OpenFlow is a Bad Fit to Implement X
Ivan points out that there are simpler things that OpenFlow that might provide a way to build overlay virtual networks. This is always going to be the case. For example, x86 assembly language seems like a really crappy abstraction to start with to provide video playback, but it’s where we started and then we provided higher and higher levels of abstraction until we could provide a function that was basically “play this file”.
Similarly, OpenFlow isn’t the most natural fit for high-level tasks, but that’s kind of the point. We need layers of abstraction that sit between high-level tasks and the low-level way the they are implemented.
Taking away general-purpose, low-level access and thus reducing how we can reuse and remix underlying network functionality is exactly what we’ve been getting wrong when we provide purpose-built hardware and software/firmware. The whole part where we’ve mistakenly baked one trade-off point in the centralized-distributed point into our hardware is just another example of this.
The Bigger Problem
The bigger problem we have in networking is that we can’t seem to figure out how to provide layering for our solutions. Instead pick particular full stacks across the layers and associated design decisions (like trade-offs in centralization-distribution) and bake them into our solutions and hardware.
Instead, we need to start to actually provide pluggable elements at each layer and make them as open as we possibly can. OpenFlow is one good interface between the control plane and a good swath of different (sofware and hardware) data planes, but it’s not the only one. Similarly, OpenDaylight is working on providing a good way to provide a pluggable control plane with the intention of letting people pick their own trade-offs in the centralized-distributed design space.

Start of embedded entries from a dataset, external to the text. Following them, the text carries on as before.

/-! ## `setLookup` -/

@[simp] theorem setLookup_cal (s : State) (n : Nat) (l : Lookup) : (setLookup s n l).cal = s.cal := rfl
@[simp] theorem setLookup_members (s : State) (n : Nat) (l : Lookup) : (setLookup s n l).members = s.members := rfl
@[simp] theorem setLookup_dflags (s : State) (n : Nat) (l : Lookup) : (setLookup s n l).dflags = s.dflags := rfl
@[simp] theorem setLookup_dmem (s : State) (n : Nat) (l : Lookup) : (setLookup s n l).dmem = s.dmem := rfl
@[simp] theorem setLookup_dbad (s : State) (n : Nat) (l : Lookup) : (setLookup s n l).dbad = s.dbad := rfl
@[simp] theorem setLookup_dkey (s : State) (n : Nat) (l : Lookup) : (setLookup s n l).dkey = s.dkey := rfl
@[simp] theorem setLookup_l2 (s : State) (n : Nat) (l : Lookup) : (setLookup s n l).l2 = s.l2 := rfl
@[simp] theorem setLookup_ctxs (s : State) (n : Nat) (l : Lookup) : (setLookup s n l).ctxs = s.ctxs := rfl
@[simp] theorem setLookup_quotas (s : State) (n : Nat) (l : Lookup) : (setLookup s n l).quotas = s.quotas := rfl
@[simp] theorem setLookup_qidx (s : State) (n : Nat) (l : Lookup) : (setLookup s n l).qidx = s.qidx := rfl
@[simp] theorem setLookup_ports (s : State) (n : Nat) (l : Lookup) : (setLookup s n l).ports = s.ports := rfl
@[simp] theorem setLookup_invCtl (s : State) (n : Nat) (l : Lookup) : (setLookup s n l).invCtl = s.invCtl := rfl
@[simp] theorem setLookup_invVa (s : State) (n : Nat) (l : Lookup) : (setLookup s n l).invVa = s.invVa := rfl
@[simp] theorem setLookup_inval (s : State) (n : Nat) (l : Lookup) : (setLookup s n l).inval = s.inval := rfl
@[simp] theorem setLookup_invNext (s : State) (n : Nat) (l : Lookup) : (setLookup s n l).invNext = s.invNext := rfl
@[simp] theorem setLookup_rings (s : State) (n : Nat) (l : Lookup) : (setLookup s n l).rings = s.rings := rfl
@[simp] theorem setLookup_recs (s : State) (n : Nat) (l : Lookup) : (setLookup s n l).recs = s.recs := rfl
@[simp] theorem setLookup_recsTerm (s : State) (n : Nat) (l : Lookup) : (setLookup s n l).recsTerm = s.recsTerm := rfl
@[simp] theorem setLookup_recsVf (s : State) (n : Nat) (l : Lookup) : (setLookup s n l).recsVf = s.recsVf := rfl
@[simp] theorem setLookup_weights (s : State) (n : Nat) (l : Lookup) : (setLookup s n l).weights = s.weights := rfl
@[simp] theorem setLookup_posted (s : State) (n : Nat) (l : Lookup) : (setLookup s n l).posted = s.posted := rfl
@[simp] theorem setLookup_round (s : State) (n : Nat) (l : Lookup) : (setLookup s n l).round = s.round := rfl
@[simp] theorem setLookup_lastVf (s : State) (n : Nat) (l : Lookup) : (setLookup s n l).lastVf = s.lastVf := rfl
@[simp] theorem setLookup_queues (s : State) (n : Nat) (l : Lookup) : (setLookup s n l).queues = s.queues := rfl
@[simp] theorem setLookup_launches (s : State) (n : Nat) (l : Lookup) : (setLookup s n l).launches = s.launches := rfl
@[simp] theorem setLookup_copies (s : State) (n : Nat) (l : Lookup) : (setLookup s n l).copies = s.copies := rfl
@[simp] theorem setLookup_wrr (s : State) (n : Nat) (l : Lookup) : (setLookup s n l).wrr = s.wrr := rfl
@[simp] theorem setLookup_slotTable (s : State) (n : Nat) (l : Lookup) : (setLookup s n l).slotTable = s.slotTable := rfl
@[simp] theorem setLookup_saveArea (s : State) (n : Nat) (l : Lookup) : (setLookup s n l).saveArea = s.saveArea := rfl
@[simp] theorem setLookup_waitLog (s : State) (n : Nat) (l : Lookup) : (setLookup s n l).waitLog = s.waitLog := rfl
@[simp] theorem setLookup_waitSeq (s : State) (n : Nat) (l : Lookup) : (setLookup s n l).waitSeq = s.waitSeq := rfl
@[simp] theorem setLookup_traceTab (s : State) (n : Nat) (l : Lookup) : (setLookup s n l).traceTab = s.traceTab := rfl
@[simp] theorem setLookup_rose (s : State) (n : Nat) (l : Lookup) : (setLookup s n l).rose = s.rose := rfl
@[simp] theorem setLookup_waitPend (s : State) (n : Nat) (l : Lookup) : (setLookup s n l).waitPend = s.waitPend := rfl
@[simp] theorem setLookup_overCap (s : State) (n : Nat) (l : Lookup) : (setLookup s n l).overCap = s.overCap := rfl
@[simp] theorem setLookup_lockClk (s : State) (n : Nat) (l : Lookup) : (setLookup s n l).lockClk = s.lockClk := rfl
@[simp] theorem setLookup_fenced (s : State) (n : Nat) (l : Lookup) : (setLookup s n l).fenced = s.fenced := rfl
@[simp] theorem setLookup_traceSt (s : State) (n : Nat) (l : Lookup) : (setLookup s n l).traceSt = s.traceSt := rfl
@[simp] theorem setLookup_lastSet (s : State) (n : Nat) (l : Lookup) : (setLookup s n l).lastSet = s.lastSet := rfl
@[simp] theorem setLookup_dbgReason (s : State) (n : Nat) (l : Lookup) : (setLookup s n l).dbgReason = s.dbgReason := rfl
@[simp] theorem setLookup_preemptCtl (s : State) (n : Nat) (l : Lookup) : (setLookup s n l).preemptCtl = s.preemptCtl := rfl
@[simp] theorem setLookup_bindGo (s : State) (n : Nat) (l : Lookup) : (setLookup s n l).bindGo = s.bindGo := rfl
@[simp] theorem setLookup_killReg (s : State) (n : Nat) (l : Lookup) : (setLookup s n l).killReg = s.killReg := rfl
@[simp] theorem setLookup_barriers (s : State) (n : Nat) (l : Lookup) : (setLookup s n l).barriers = s.barriers := rfl
@[simp] theorem setLookup_graph (s : State) (n : Nat) (l : Lookup) : (setLookup s n l).graph = s.graph := rfl
@[simp] theorem setLookup_tenant (s : State) (n : Nat) (l : Lookup) : (setLookup s n l).tenant = s.tenant := rfl
@[simp] theorem setLookup_sliceAt (s : State) (n : Nat) (l : Lookup) : (setLookup s n l).sliceAt = s.sliceAt := rfl
@[simp] theorem setLookup_tenantSaves (s : State) (n : Nat) (l : Lookup) : (setLookup s n l).tenantSaves = s.tenantSaves := rfl
@[simp] theorem setLookup_rtbank (s : State) (n : Nat) (l : Lookup) : (setLookup s n l).rtbank = s.rtbank := rfl
@[simp] theorem setLookup_moduleId (s : State) (n : Nat) (l : Lookup) : (setLookup s n l).moduleId = s.moduleId := rfl
@[simp] theorem setLookup_aperture (s : State) (n : Nat) (l : Lookup) : (setLookup s n l).aperture = s.aperture := rfl
@[simp] theorem setLookup_grants (s : State) (n : Nat) (l : Lookup) : (setLookup s n l).grants = s.grants := rfl
@[simp] theorem setLookup_routes (s : State) (n : Nat) (l : Lookup) : (setLookup s n l).routes = s.routes := rfl
@[simp] theorem setLookup_linkDown (s : State) (n : Nat) (l : Lookup) : (setLookup s n l).linkDown = s.linkDown := rfl
@[simp] theorem setLookup_malformed (s : State) (n : Nat) (l : Lookup) : (setLookup s n l).malformed = s.malformed := rfl
@[simp] theorem setLookup_outs (s : State) (n : Nat) (l : Lookup) : (setLookup s n l).outs = s.outs := rfl
@[simp] theorem setLookup_flr (s : State) (n : Nat) (l : Lookup) : (setLookup s n l).flr = s.flr := rfl
@[simp] theorem setLookup_msix (s : State) (n : Nat) (l : Lookup) : (setLookup s n l).msix = s.msix := rfl
@[simp] theorem setLookup_collIn (s : State) (n : Nat) (l : Lookup) : (setLookup s n l).collIn = s.collIn := rfl
@[simp] theorem setLookup_collCount (s : State) (n : Nat) (l : Lookup) : (setLookup s n l).collCount = s.collCount := rfl
@[simp] theorem setLookup_keys (s : State) (n : Nat) (l : Lookup) : (setLookup s n l).keys = s.keys := rfl
@[simp] theorem setLookup_meas (s : State) (n : Nat) (l : Lookup) : (setLookup s n l).meas = s.meas := rfl
@[simp] theorem setLookup_measLog (s : State) (n : Nat) (l : Lookup) : (setLookup s n l).measLog = s.measLog := rfl
@[simp] theorem setLookup_bootStatus (s : State) (n : Nat) (l : Lookup) : (setLookup s n l).bootStatus = s.bootStatus := rfl
@[simp] theorem setLookup_halted (s : State) (n : Nat) (l : Lookup) : (setLookup s n l).halted = s.halted := rfl
@[simp] theorem setLookup_alarms (s : State) (n : Nat) (l : Lookup) : (setLookup s n l).alarms = s.alarms := rfl
@[simp] theorem setLookup_powerCap (s : State) (n : Nat) (l : Lookup) : (setLookup s n l).powerCap = s.powerCap := rfl
@[simp] theorem setLookup_clockMhz (s : State) (n : Nat) (l : Lookup) : (setLookup s n l).clockMhz = s.clockMhz := rfl
@[simp] theorem setLookup_vigil (s : State) (n : Nat) (l : Lookup) : (setLookup s n l).vigil = s.vigil := rfl
@[simp] theorem setLookup_vigilTv (s : State) (n : Nat) (l : Lookup) : (setLookup s n l).vigilTv = s.vigilTv := rfl
@[simp] theorem setLookup_vigilRec (s : State) (n : Nat) (l : Lookup) : (setLookup s n l).vigilRec = s.vigilRec := rfl
@[simp] theorem setLookup_vigilOut (s : State) (n : Nat) (l : Lookup) : (setLookup s n l).vigilOut = s.vigilOut := rfl
@[simp] theorem setLookup_profiles (s : State) (n : Nat) (l : Lookup) : (setLookup s n l).profiles = s.profiles := rfl
@[simp] theorem setLookup_funcLog (s : State) (n : Nat) (l : Lookup) : (setLookup s n l).funcLog = s.funcLog := rfl
@[simp] theorem setLookup_mgmtLog (s : State) (n : Nat) (l : Lookup) : (setLookup s n l).mgmtLog = s.mgmtLog := rfl
@[simp] theorem setLookup_mailbox (s : State) (n : Nat) (l : Lookup) : (setLookup s n l).mailbox = s.mailbox := rfl
@[simp] theorem setLookup_moved (s : State) (n : Nat) (l : Lookup) : (setLookup s n l).moved = s.moved := rfl
@[simp] theorem setLookup_hostOut (s : State) (n : Nat) (l : Lookup) : (setLookup s n l).hostOut = s.hostOut := rfl
@[simp] theorem setLookup_flitOut (s : State) (n : Nat) (l : Lookup) : (setLookup s n l).flitOut = s.flitOut := rfl
@[simp] theorem setLookup_svcs (s : State) (n : Nat) (l : Lookup) : (setLookup s n l).svcs = s.svcs := rfl
@[simp] theorem setLookup_mig (s : State) (n : Nat) (l : Lookup) : (setLookup s n l).mig = s.mig := rfl
@[simp] theorem setLookup_replays (s : State) (n : Nat) (l : Lookup) : (setLookup s n l).replays = s.replays := rfl
@[simp] theorem setLookup_corrected (s : State) (n : Nat) (l : Lookup) : (setLookup s n l).corrected = s.corrected := rfl
@[simp] theorem setLookup_nLaunch (s : State) (n : Nat) (l : Lookup) : (setLookup s n l).nLaunch = s.nLaunch := rfl
@[simp] theorem setLookup_phase (s : State) (n : Nat) (l : Lookup) : (setLookup s n l).phase = s.phase := rfl
@[simp] theorem setLookup_agenda (s : State) (n : Nat) (l : Lookup) : (setLookup s n l).agenda = s.agenda := rfl
@[simp] theorem setLookup_cur (s : State) (n : Nat) (l : Lookup) : (setLookup s n l).cur = s.cur := rfl
@[simp] theorem setLookup_free (s : State) (n : Nat) (l : Lookup) : (setLookup s n l).free = s.free := rfl
@[simp] theorem setLookup_fresh (s : State) (n : Nat) (l : Lookup) : (setLookup s n l).fresh = s.fresh := rfl
@[simp] theorem setLookup_incarn (s : State) (n : Nat) (l : Lookup) : (setLookup s n l).incarn = s.incarn := rfl
@[simp] theorem setLookup_clocks (s : State) (n : Nat) (l : Lookup) : (setLookup s n l).clocks = s.clocks := rfl
@[simp] theorem setLookup_flagClk (s : State) (n : Nat) (l : Lookup) : (setLookup s n l).flagClk = s.flagClk := rfl
@[simp] theorem setLookup_accs (s : State) (n : Nat) (l : Lookup) : (setLookup s n l).accs = s.accs := rfl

Well said Colin. I see many signs that folks are awakening to the fact that the all-centralized dogma is just as flawed as the all-distributed legacy. Finding the right blend of distributed and central and making it easy to deploy through clean layering and decomposition of modules is precisely the answer. Many old-school networking experts are struggling to “think different”…
The value of the SDN architectural aprcoaph (Which is what SDN is, it isn’t a network solution and doesn’t do anything in and of itself, but rather lends itself to building solutions with global network view and more abstracted APIs than the device or flow table model) and controllers with their associated NBI, is that it completely abstracts the details of what southbound API is used to talk to the network devices. A controller based on the SDN architectural aprcoaph may or may not speak OpenFlow and the answer to that question is a solid don’t care from the Orchestration and Cloud OS layer talking to the NBI in the cloud stack. The power of SDN is that a controller can expose a network abstraction and the details of the device level implementation are completely hidden. I completely agree that developing, sharing, and eventually standardizing NBI is important and has the ability to be a game changer, but this is completely orthogonal to whether OpenFlow is the only, or even a good, south bound protocol to control some or all of the forwarding behaviors in a network. The ONF initially made the horrible mistake of positioning SDN as the tail and OpenFlow as the dog when they launched. Now that the interesting conversation in the industry is about the NBI, the ONF is at risk of becoming even more irrelevant in future because they don’t appear to understand that the NBI is the key to integrating virtual networking with the on-its-way-to-ubiquity cloud movement. The most innovative and important data center SDN solutions are being build without the not-yet-ready-to-control-anything-but-the-forwarding table OpenFlow protocol and the ONF needs to have jurisdiction over the interesting decisions for the industry or become super-irrelevant as the flow-table-wire-protocol foundation. NBI is really important, but that has almost nothing to do with OpenFlow and whether it will ever be a comprehensive protocol for controlling network devices.